╭─ Data extracts

-- ==== Sys2Proof/Laws/Heads.lean ====
section
/-! SUPPORT. The Inbox head: when it is taken, what a CONTROL's dispatch answers, and when nothing is taken. -/

namespace Sys2Proof.Machine

set_option Elab.async false

theorem Command.ofCode_code (c : Command) : Command.ofCode c.code = some c := by cases c <;> decide

theorem Command.ofCode_eq_some {b : Byte} {c : Command} : Command.ofCode b = some c ↔ b = c.code := by
  constructor
  · intro h
    have := List.find?_some h
    exact (by simpa using this : c.code = b).symm
  · rintro rfl; exact c.ofCode_code

theorem Command.ofCode_eq_none {b : Byte} : Command.ofCode b = none ↔ ∀ c : Command, b ≠ c.code := by
  constructor
  · intro h c e; subst e; simp [Command.ofCode_code] at h
  · intro h
    cases hc : Command.ofCode b with
    | none => rfl
    | some c => exact absurd (Command.ofCode_eq_some.mp hc) (h c)

theorem isCommand_iff {c : Command} {f : Frame} : isCommand c f = true ↔ f.kind = .control ∧ f.code = c.code := by
  simp [isCommand, Command.ofCode_eq_some]

/-- A wanted head is taken. -/
theorem State.Head.takeHead {s : State} {f : Frame} {rest : List Frame} {n : Nat} (h : s.Head f rest n)
    {want : Frame → Bool} (hw : want f = true) : s.takeHead want = some (f, n, s.took rest n) := by
  simp [State.takeHead, h.inbox, h.slot, hw, State.took]

/-- A head that is not wanted stays. -/
theorem takeHead_unwanted {s : State} {f : Frame} {rest : List Frame} (h : s.inbox = f :: rest) {want : Frame → Bool}
    (hw : want f = false) : s.takeHead want = none := by
  simp [State.takeHead, h, hw]

/-- No head is taken from an empty Inbox or while no slot is FREE (R8). -/
theorem takeHead_waits {s : State} (h : s.lowestFree = none ∨ s.inbox = []) (want : Frame → Bool) :
    s.takeHead want = none := by
  unfold State.takeHead
  split
  · rfl
  · next f rest hi =>
    have : s.lowestFree = none := h.resolve_right (by simp [hi])
    simp [this]

theorem finishControl_eq (f : Frame) (n : Nat) (r : CommandResult) :
    finishControl f n r = r.state.answered f n r.code r.payload := by
  simp [finishControl, State.answered, broadcastFrame]

theorem State.HeadCommand.isCommand {s : State} {c : Command} {ops : List Byte} {f : Frame} {rest : List Frame} {n : Nat}
    (h : s.HeadCommand c ops f rest n) : isCommand c f = true := isCommand_iff.mpr ⟨h.kind, h.code⟩

/-- What the dispatch of a command answers (R162 to R165). -/
theorem State.HeadCommand.dispatch {s : State} {c : Command} {ops : List Byte} {f : Frame} {rest : List Frame} {n : Nat}
    (h : s.HeadCommand c ops f rest n) (run : List Byte → State → CommandResult) :
    dispatch c run s =
      if ops.length = c.operandBytes then
        (run ops (s.took rest n)).state.answered f n (run ops (s.took rest n)).code (run ops (s.took rest n)).payload
      else (s.took rest n).answered f n .badParam [] := by
  simp only [Machine.dispatch, h.toHead.takeHead h.isCommand, runCommand, h.operands]
  split <;> simp [finishControl_eq, refuseCommand]

theorem dispatch_none {s : State} {c : Command} (h : s.takeHead (isCommand c) = none)
    (run : List Byte → State → CommandResult) : dispatch c run s = s := by
  simp [dispatch, h]

/-! What taking the head leaves as it was, and what it writes. -/

@[simp] theorem took_inReset (rest : List Frame) (n : Nat) (s : State) : (s.took rest n).inReset = s.inReset := rfl
@[simp] theorem took_portD (rest : List Frame) (n : Nat) (s : State) : (s.took rest n).portD = s.portD := rfl
@[simp] theorem took_position (rest : List Frame) (n : Nat) (s : State) : (s.took rest n).position = s.position := rfl
@[simp] theorem took_chainEnd (rest : List Frame) (n : Nat) (s : State) : (s.took rest n).chainEnd = s.chainEnd := rfl
@[simp] theorem took_otq (rest : List Frame) (n : Nat) (s : State) : (s.took rest n).otq = s.otq := rfl
@[simp] theorem took_htq (rest : List Frame) (n : Nat) (s : State) : (s.took rest n).htq = s.htq := rfl
@[simp] theorem took_uTx (rest : List Frame) (n : Nat) (s : State) : (s.took rest n).uTx = s.uTx := rfl
@[simp] theorem took_dTx (rest : List Frame) (n : Nat) (s : State) : (s.took rest n).dTx = s.dTx := rfl
@[simp] theorem took_streak (rest : List Frame) (n : Nat) (s : State) : (s.took rest n).streak = s.streak := rfl
@[simp] theorem took_notice (rest : List Frame) (n : Nat) (s : State) : (s.took rest n).notice = s.notice := rfl
@[simp] theorem took_queue (rest : List Frame) (n : Nat) (s : State) : (s.took rest n).queue = s.queue := rfl
@[simp] theorem took_dlc (rest : List Frame) (n : Nat) (s : State) : (s.took rest n).dlc = s.dlc := rfl
@[simp] theorem took_nodes (rest : List Frame) (n : Nat) (s : State) : (s.took rest n).nodes = s.nodes := rfl
@[simp] theorem took_bank0 (rest : List Frame) (n : Nat) (s : State) : (s.took rest n).bank0 = s.bank0 := rfl
@[simp] theorem took_bank1 (rest : List Frame) (n : Nat) (s : State) : (s.took rest n).bank1 = s.bank1 := rfl
@[simp] theorem took_activeBank (rest : List Frame) (n : Nat) (s : State) : (s.took rest n).activeBank = s.activeBank := rfl
@[simp] theorem took_epoch (rest : List Frame) (n : Nat) (s : State) : (s.took rest n).epoch = s.epoch := rfl
@[simp] theorem took_commit (rest : List Frame) (n : Nat) (s : State) : (s.took rest n).commit = s.commit := rfl
@[simp] theorem took_scan (rest : List Frame) (n : Nat) (s : State) : (s.took rest n).scan = s.scan := rfl
@[simp] theorem took_params (rest : List Frame) (n : Nat) (s : State) : (s.took rest n).params = s.params := rfl
@[simp] theorem took_faults (rest : List Frame) (n : Nat) (s : State) : (s.took rest n).faults = s.faults := rfl
@[simp] theorem took_counters (rest : List Frame) (n : Nat) (s : State) : (s.took rest n).counters = s.counters := rfl
@[simp] theorem took_timer (rest : List Frame) (n : Nat) (s : State) : (s.took rest n).timer = s.timer := rfl
@[simp] theorem took_pending (rest : List Frame) (n : Nat) (s : State) : (s.took rest n).pending = s.pending := rfl
@[simp] theorem took_inbox (rest : List Frame) (n : Nat) (s : State) : (s.took rest n).inbox = rest := rfl
@[simp] theorem took_loq (rest : List Frame) (n : Nat) (s : State) :
    (s.took rest n).loq = vset s.loq n (.reserved .dispatch) := rfl

@[simp] theorem answered_inReset (f : Frame) (n : Nat) (c : AckCode) (p : List Byte) (s : State) : (s.answered f n c p).inReset = s.inReset := by unfold State.answered; split <;> simp
@[simp] theorem answered_portD (f : Frame) (n : Nat) (c : AckCode) (p : List Byte) (s : State) : (s.answered f n c p).portD = s.portD := by unfold State.answered; split <;> simp
@[simp] theorem answered_position (f : Frame) (n : Nat) (c : AckCode) (p : List Byte) (s : State) : (s.answered f n c p).position = s.position := by unfold State.answered; split <;> simp
@[simp] theorem answered_chainEnd (f : Frame) (n : Nat) (c : AckCode) (p : List Byte) (s : State) : (s.answered f n c p).chainEnd = s.chainEnd := by unfold State.answered; split <;> simp
@[simp] theorem answered_otq (f : Frame) (n : Nat) (c : AckCode) (p : List Byte) (s : State) : (s.answered f n c p).otq = s.otq := by unfold State.answered; split <;> simp
@[simp] theorem answered_htq (f : Frame) (n : Nat) (c : AckCode) (p : List Byte) (s : State) : (s.answered f n c p).htq = s.htq := by unfold State.answered; split <;> simp
@[simp] theorem answered_uTx (f : Frame) (n : Nat) (c : AckCode) (p : List Byte) (s : State) : (s.answered f n c p).uTx = s.uTx := by unfold State.answered; split <;> simp
@[simp] theorem answered_dTx (f : Frame) (n : Nat) (c : AckCode) (p : List Byte) (s : State) : (s.answered f n c p).dTx = s.dTx := by unfold State.answered; split <;> simp
@[simp] theorem answered_streak (f : Frame) (n : Nat) (c : AckCode) (p : List Byte) (s : State) : (s.answered f n c p).streak = s.streak := by unfold State.answered; split <;> simp
@[simp] theorem answered_notice (f : Frame) (n : Nat) (c : AckCode) (p : List Byte) (s : State) : (s.answered f n c p).notice = s.notice := by unfold State.answered; split <;> simp
@[simp] theorem answered_queue (f : Frame) (n : Nat) (c : AckCode) (p : List Byte) (s : State) : (s.answered f n c p).queue = s.queue := by unfold State.answered; split <;> simp
@[simp] theorem answered_dlc (f : Frame) (n : Nat) (c : AckCode) (p : List Byte) (s : State) : (s.answered f n c p).dlc = s.dlc := by unfold State.answered; split <;> simp
@[simp] theorem answered_nodes (f : Frame) (n : Nat) (c : AckCode) (p : List Byte) (s : State) : (s.answered f n c p).nodes = s.nodes := by unfold State.answered; split <;> simp
@[simp] theorem answered_bank0 (f : Frame) (n : Nat) (c : AckCode) (p : List Byte) (s : State) : (s.answered f n c p).bank0 = s.bank0 := by unfold State.answered; split <;> simp
@[simp] theorem answered_bank1 (f : Frame) (n : Nat) (c : AckCode) (p : List Byte) (s : State) : (s.answered f n c p).bank1 = s.bank1 := by unfold State.answered; split <;> simp
@[simp] theorem answered_activeBank (f : Frame) (n : Nat) (c : AckCode) (p : List Byte) (s : State) : (s.answered f n c p).activeBank = s.activeBank := by unfold State.answered; split <;> simp
@[simp] theorem answered_epoch (f : Frame) (n : Nat) (c : AckCode) (p : List Byte) (s : State) : (s.answered f n c p).epoch = s.epoch := by unfold State.answered; split <;> simp
@[simp] theorem answered_commit (f : Frame) (n : Nat) (c : AckCode) (p : List Byte) (s : State) : (s.answered f n c p).commit = s.commit := by unfold State.answered; split <;> simp
@[simp] theorem answered_scan (f : Frame) (n : Nat) (c : AckCode) (p : List Byte) (s : State) : (s.answered f n c p).scan = s.scan := by unfold State.answered; split <;> simp
@[simp] theorem answered_params (f : Frame) (n : Nat) (c : AckCode) (p : List Byte) (s : State) : (s.answered f n c p).params = s.params := by unfold State.answered; split <;> simp
@[simp] theorem answered_faults (f : Frame) (n : Nat) (c : AckCode) (p : List Byte) (s : State) : (s.answered f n c p).faults = s.faults := by unfold State.answered; split <;> simp
@[simp] theorem answered_counters (f : Frame) (n : Nat) (c : AckCode) (p : List Byte) (s : State) : (s.answered f n c p).counters = s.counters := by unfold State.answered; split <;> simp
@[simp] theorem answered_timer (f : Frame) (n : Nat) (c : AckCode) (p : List Byte) (s : State) : (s.answered f n c p).timer = s.timer := by unfold State.answered; split <;> simp
@[simp] theorem answered_pending (f : Frame) (n : Nat) (c : AckCode) (p : List Byte) (s : State) : (s.answered f n c p).pending = s.pending := by unfold State.answered; split <;> simp
@[simp] theorem answered_inbox (f : Frame) (n : Nat) (c : AckCode) (p : List Byte) (s : State) : (s.answered f n c p).inbox = s.inbox := by unfold State.answered; split <;> simp
@[simp] theorem answered_portU (f : Frame) (n : Nat) (c : AckCode) (p : List Byte) (s : State) : (s.answered f n c p).portU = s.portU := by unfold State.answered; split <;> simp

end Sys2Proof.Machine
end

╰─

- **Task details**
Please give an exact copy of the lines above, beginning with the line containing "none => rfl" and running through the line containing "simp [finishControl, State.answered, broadcastFrame]", and of no other lines.

- **Answer to the problem**
    | none => rfl
    | some c => exact absurd (Command.ofCode_eq_some.mp hc) (h c)

theorem isCommand_iff {c : Command} {f : Frame} : isCommand c f = true ↔ f.kind = .control ∧ f.code = c.code := by
  simp [isCommand, Command.ofCode_eq_some]

/-- A wanted head is taken. -/
theorem State.Head.takeHead {s : State} {f : Frame} {rest : List Frame} {n : Nat} (h : s.Head f rest n)
    {want : Frame → Bool} (hw : want f = true) : s.takeHead want = some (f, n, s.took rest n) := by
  simp [State.takeHead, h.inbox, h.slot, hw, State.took]

/-- A head that is not wanted stays. -/
theorem takeHead_unwanted {s : State} {f : Frame} {rest : List Frame} (h : s.inbox = f :: rest) {want : Frame → Bool}
    (hw : want f = false) : s.takeHead want = none := by
  simp [State.takeHead, h, hw]

/-- No head is taken from an empty Inbox or while no slot is FREE (R8). -/
theorem takeHead_waits {s : State} (h : s.lowestFree = none ∨ s.inbox = []) (want : Frame → Bool) :
    s.takeHead want = none := by
  unfold State.takeHead
  split
  · rfl
  · next f rest hi =>
    have : s.lowestFree = none := h.resolve_right (by simp [hi])
    simp [this]

theorem finishControl_eq (f : Frame) (n : Nat) (r : CommandResult) :
    finishControl f n r = r.state.answered f n r.code r.payload := by
  simp [finishControl, State.answered, broadcastFrame]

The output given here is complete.